▸ YOUR OBJECTIVE: From the records that follow, copy every line that contains the word "grantOf".

▸ DATA LISTING:
....

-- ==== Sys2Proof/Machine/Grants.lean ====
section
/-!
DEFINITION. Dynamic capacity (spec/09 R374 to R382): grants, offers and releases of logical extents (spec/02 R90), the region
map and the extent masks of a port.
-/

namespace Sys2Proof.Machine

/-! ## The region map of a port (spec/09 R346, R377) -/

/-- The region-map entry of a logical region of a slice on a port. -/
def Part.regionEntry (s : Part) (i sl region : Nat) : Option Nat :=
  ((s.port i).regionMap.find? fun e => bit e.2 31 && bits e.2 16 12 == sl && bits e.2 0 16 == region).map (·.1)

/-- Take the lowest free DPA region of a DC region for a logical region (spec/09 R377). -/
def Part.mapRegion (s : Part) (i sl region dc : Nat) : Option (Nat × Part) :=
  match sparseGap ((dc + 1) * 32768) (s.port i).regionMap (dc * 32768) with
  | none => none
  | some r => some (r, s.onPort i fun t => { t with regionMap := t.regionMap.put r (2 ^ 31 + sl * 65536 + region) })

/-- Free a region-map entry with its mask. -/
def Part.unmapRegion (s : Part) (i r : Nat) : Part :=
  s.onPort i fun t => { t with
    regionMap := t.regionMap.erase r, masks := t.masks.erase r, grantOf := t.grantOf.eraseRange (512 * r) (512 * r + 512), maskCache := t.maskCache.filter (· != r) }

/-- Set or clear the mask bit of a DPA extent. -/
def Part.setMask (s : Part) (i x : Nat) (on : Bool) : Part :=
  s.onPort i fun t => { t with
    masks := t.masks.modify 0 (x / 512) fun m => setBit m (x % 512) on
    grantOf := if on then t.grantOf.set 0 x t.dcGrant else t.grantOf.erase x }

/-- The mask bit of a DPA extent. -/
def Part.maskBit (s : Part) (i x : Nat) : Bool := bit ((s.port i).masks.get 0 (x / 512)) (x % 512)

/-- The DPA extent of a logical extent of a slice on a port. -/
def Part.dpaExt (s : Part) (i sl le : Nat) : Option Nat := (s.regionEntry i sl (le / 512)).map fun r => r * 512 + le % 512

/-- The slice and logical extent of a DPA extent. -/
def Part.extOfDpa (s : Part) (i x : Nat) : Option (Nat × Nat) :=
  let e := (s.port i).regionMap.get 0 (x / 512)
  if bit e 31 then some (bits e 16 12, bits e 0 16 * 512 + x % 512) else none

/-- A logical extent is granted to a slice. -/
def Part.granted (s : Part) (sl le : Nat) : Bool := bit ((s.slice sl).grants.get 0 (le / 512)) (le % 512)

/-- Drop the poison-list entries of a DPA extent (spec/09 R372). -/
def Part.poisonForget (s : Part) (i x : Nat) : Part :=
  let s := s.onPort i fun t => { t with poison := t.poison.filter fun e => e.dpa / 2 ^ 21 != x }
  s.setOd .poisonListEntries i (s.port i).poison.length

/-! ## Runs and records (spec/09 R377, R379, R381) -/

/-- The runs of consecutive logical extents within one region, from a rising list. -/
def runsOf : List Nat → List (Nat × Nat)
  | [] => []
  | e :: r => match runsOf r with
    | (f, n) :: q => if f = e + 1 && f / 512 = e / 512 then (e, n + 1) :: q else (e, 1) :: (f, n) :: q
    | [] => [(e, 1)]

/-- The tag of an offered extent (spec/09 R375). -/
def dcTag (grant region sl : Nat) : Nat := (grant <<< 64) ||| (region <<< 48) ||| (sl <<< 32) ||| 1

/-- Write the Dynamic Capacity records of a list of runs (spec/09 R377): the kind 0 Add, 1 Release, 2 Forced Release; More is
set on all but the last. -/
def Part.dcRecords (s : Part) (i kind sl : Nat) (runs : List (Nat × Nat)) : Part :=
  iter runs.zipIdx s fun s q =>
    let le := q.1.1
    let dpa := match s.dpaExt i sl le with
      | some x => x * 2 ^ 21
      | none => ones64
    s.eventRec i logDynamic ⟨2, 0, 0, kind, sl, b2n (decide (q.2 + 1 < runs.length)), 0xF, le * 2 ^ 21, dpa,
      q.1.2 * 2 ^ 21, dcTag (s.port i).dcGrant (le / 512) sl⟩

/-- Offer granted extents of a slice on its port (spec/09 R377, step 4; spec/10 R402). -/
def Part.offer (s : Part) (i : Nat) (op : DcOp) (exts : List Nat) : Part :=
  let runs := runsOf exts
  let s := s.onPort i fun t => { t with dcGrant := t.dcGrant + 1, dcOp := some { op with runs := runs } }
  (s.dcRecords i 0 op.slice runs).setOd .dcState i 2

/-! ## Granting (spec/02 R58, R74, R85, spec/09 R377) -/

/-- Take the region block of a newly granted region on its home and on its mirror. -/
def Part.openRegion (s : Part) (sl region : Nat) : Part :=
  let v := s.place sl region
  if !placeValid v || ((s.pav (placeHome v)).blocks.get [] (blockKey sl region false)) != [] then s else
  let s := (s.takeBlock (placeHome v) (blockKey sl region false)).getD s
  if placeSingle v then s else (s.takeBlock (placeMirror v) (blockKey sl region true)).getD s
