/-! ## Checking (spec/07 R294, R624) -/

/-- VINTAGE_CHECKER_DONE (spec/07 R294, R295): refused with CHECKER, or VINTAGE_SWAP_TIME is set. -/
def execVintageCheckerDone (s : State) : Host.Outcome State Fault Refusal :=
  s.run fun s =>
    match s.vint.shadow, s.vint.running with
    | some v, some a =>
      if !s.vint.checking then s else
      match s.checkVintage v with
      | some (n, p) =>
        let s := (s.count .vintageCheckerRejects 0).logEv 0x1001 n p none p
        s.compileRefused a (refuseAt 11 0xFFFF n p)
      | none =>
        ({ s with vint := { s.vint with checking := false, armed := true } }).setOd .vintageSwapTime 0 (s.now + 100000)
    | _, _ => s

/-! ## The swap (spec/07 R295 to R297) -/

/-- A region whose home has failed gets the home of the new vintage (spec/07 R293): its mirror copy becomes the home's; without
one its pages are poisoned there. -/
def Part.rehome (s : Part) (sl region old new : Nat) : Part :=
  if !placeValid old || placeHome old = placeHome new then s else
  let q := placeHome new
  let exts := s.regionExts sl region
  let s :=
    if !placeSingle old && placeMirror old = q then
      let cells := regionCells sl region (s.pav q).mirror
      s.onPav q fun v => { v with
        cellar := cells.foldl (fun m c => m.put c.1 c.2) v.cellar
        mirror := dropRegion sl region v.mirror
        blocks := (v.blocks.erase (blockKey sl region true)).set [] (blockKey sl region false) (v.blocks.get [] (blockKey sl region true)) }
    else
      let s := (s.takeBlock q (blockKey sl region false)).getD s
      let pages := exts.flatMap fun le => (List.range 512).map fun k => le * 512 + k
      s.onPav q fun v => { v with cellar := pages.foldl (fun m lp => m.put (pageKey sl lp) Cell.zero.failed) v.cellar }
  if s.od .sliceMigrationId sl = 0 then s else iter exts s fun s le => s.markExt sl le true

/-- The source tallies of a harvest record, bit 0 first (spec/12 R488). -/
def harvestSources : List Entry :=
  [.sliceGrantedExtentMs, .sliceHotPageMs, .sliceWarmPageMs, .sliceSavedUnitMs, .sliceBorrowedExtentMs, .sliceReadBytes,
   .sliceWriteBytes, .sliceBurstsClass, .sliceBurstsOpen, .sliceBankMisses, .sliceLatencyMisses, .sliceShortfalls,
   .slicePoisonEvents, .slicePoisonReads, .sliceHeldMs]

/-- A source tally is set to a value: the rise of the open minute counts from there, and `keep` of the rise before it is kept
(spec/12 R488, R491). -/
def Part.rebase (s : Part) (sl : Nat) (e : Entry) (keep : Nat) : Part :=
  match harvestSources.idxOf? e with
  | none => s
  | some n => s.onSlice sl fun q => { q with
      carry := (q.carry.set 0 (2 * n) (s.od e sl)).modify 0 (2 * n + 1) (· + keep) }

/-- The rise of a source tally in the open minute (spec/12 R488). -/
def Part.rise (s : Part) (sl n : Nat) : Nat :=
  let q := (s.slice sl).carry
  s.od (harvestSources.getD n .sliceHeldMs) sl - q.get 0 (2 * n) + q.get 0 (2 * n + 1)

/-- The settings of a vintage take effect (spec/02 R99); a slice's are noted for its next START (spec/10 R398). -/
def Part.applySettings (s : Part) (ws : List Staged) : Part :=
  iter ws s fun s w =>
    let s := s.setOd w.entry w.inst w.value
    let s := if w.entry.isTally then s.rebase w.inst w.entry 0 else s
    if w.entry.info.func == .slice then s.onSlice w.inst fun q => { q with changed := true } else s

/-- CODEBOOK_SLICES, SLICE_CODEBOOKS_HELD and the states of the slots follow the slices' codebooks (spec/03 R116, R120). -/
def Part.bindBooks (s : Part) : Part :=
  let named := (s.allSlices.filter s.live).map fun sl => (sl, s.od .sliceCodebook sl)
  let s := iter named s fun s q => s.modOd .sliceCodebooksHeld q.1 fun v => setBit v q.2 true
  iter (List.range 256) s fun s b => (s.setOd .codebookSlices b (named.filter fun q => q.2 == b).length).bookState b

....

▸ EXERCISE RESPONSE:
    regionMap := t.regionMap.erase r, masks := t.masks.erase r, grantOf := t.grantOf.eraseRange (512 * r) (512 * r + 512), maskCache := t.maskCache.filter (· != r) }
    grantOf := if on then t.grantOf.set 0 x t.dcGrant else t.grantOf.erase x }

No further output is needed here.